Reproduce verbatim, line by line, everything from the line containing "k) F.SEC_FENCE_STS 2" to the last line of the listing below; add nothing.

Material provided
┌──
-- ==== Sys2Proof/Machine/Fence.lean ====
section
/-! DEFINITION. What a fence does to an engine when it completes (R491, R492; R400 for the boot march). -/

namespace Sys2Proof.Machine

/-- The stores in the store buffer of engine n from entry i on leave it, oldest first; no stall holds them. One that must stay, with those
that must follow it, drains later. -/
def State.drainSb (s : State) (n i : Nat) : Nat → State
  | 0 => s
  | k + 1 => if s.drainHeld n i then s.drainSb n (i + 1) k else (s.drainOut n i).drainSb n i k

/-- A store that a fence completes is measured where it crosses sections (R314); how long it took is free. -/
def State.crossTime (s : State) (n : Nat) (cross : Bool) : State :=
  if cross && decide (n < 192) then
    let p := s.drawNat 18
    p.2.crossMeasure (sectOf n) p.1
  else s

/-- The stores of engine n that are on global paths are performed, oldest first. -/
def State.outAll (s : State) (n : Nat) : State :=
  let x := s.engine n
  x.outStores.foldl (fun st o => (st.performStore n o.ring o.addr o.bytes).crossTime n o.cross) (s.setEngine n { x with outStores := [] })

/-- The first k entries of the store buffer leave it, each behind those that were on global paths, so that nothing holds it. -/
def State.sbAll (s : State) (n : Nat) : Nat → State
  | 0 => s
  | k + 1 => ((s.outAll n).drainOut n 0).sbAll n k

/-- Every store of engine n already in its store buffer is performed, in order; a store that found it full is not one of them. -/
def State.drainAll (s : State) (n : Nat) : State :=
  let s := s.modEngine n (fun x => { x with sbWait := [], loads0 := [], loads1 := [] })
  (s.sbAll n (s.engine n).sb.length).outAll n

/-- The effects of a fence on engine n. -/
def State.fenceEngine (s : State) (n : Nat) : State :=
  let k := sectOf n
  let s := s.drainAll n
  let s := s.dmaAbort n
  let s := s.orphanSems n
  let was := (s.engine n).inHalt
  let s := s.modEngine n (fun x => { x with
    fenced := true, halted := false, haltReq := none, stepLeft := none, stepNoInt := false, waitRead := none, early := [], fence := none,
    csrLate := none, flights := [], held := [], divOp := none,
    fplOp := none, stm := Stm.reset, inBeat := false })
  let s := s.haltEnded n was
  let s := s.forChannels (fun _ x => x.g0.owner == n) (fun st c => (st.glvPark c 0x1B).glvOwner c 255)
  let s := s.setReg (.SEC_USABLE k) (setBit (s.reg (.SEC_USABLE k)) (n % 32) false)
  let s := (s.setB (.SEC_STATE k) F.SEC_STATE_ENGF true).logEvt 4 n
  if s.sectState k = 2 ∧ bit (s.sect k).useMask (n % 32) then s.setF (.SEC_STATE k) F.SEC_STATE_STATE 4 else s

/-- The fence completes. -/
def State.fenceFinish (s : State) (k : Nat) : State :=
  match (s.sect k).fencing with
  | some n => ((s.modSect k (fun x => { x with fencing := none })).fenceEngine n).setF (.SEC_FENCE k) F.SEC_FENCE_STS 2
  | none => s

def execFenceDone (k : SectId) (s : State) : Out := .next (s.fenceFinish k)

end Sys2Proof.Machine
end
└──
Answer to the problem
  | some n => ((s.modSect k (fun x => { x with fencing := none })).fenceEngine n).setF (.SEC_FENCE k) F.SEC_FENCE_STS 2
  | none => s

def execFenceDone (k : SectId) (s : State) : Out := .next (s.fenceFinish k)

end Sys2Proof.Machine
end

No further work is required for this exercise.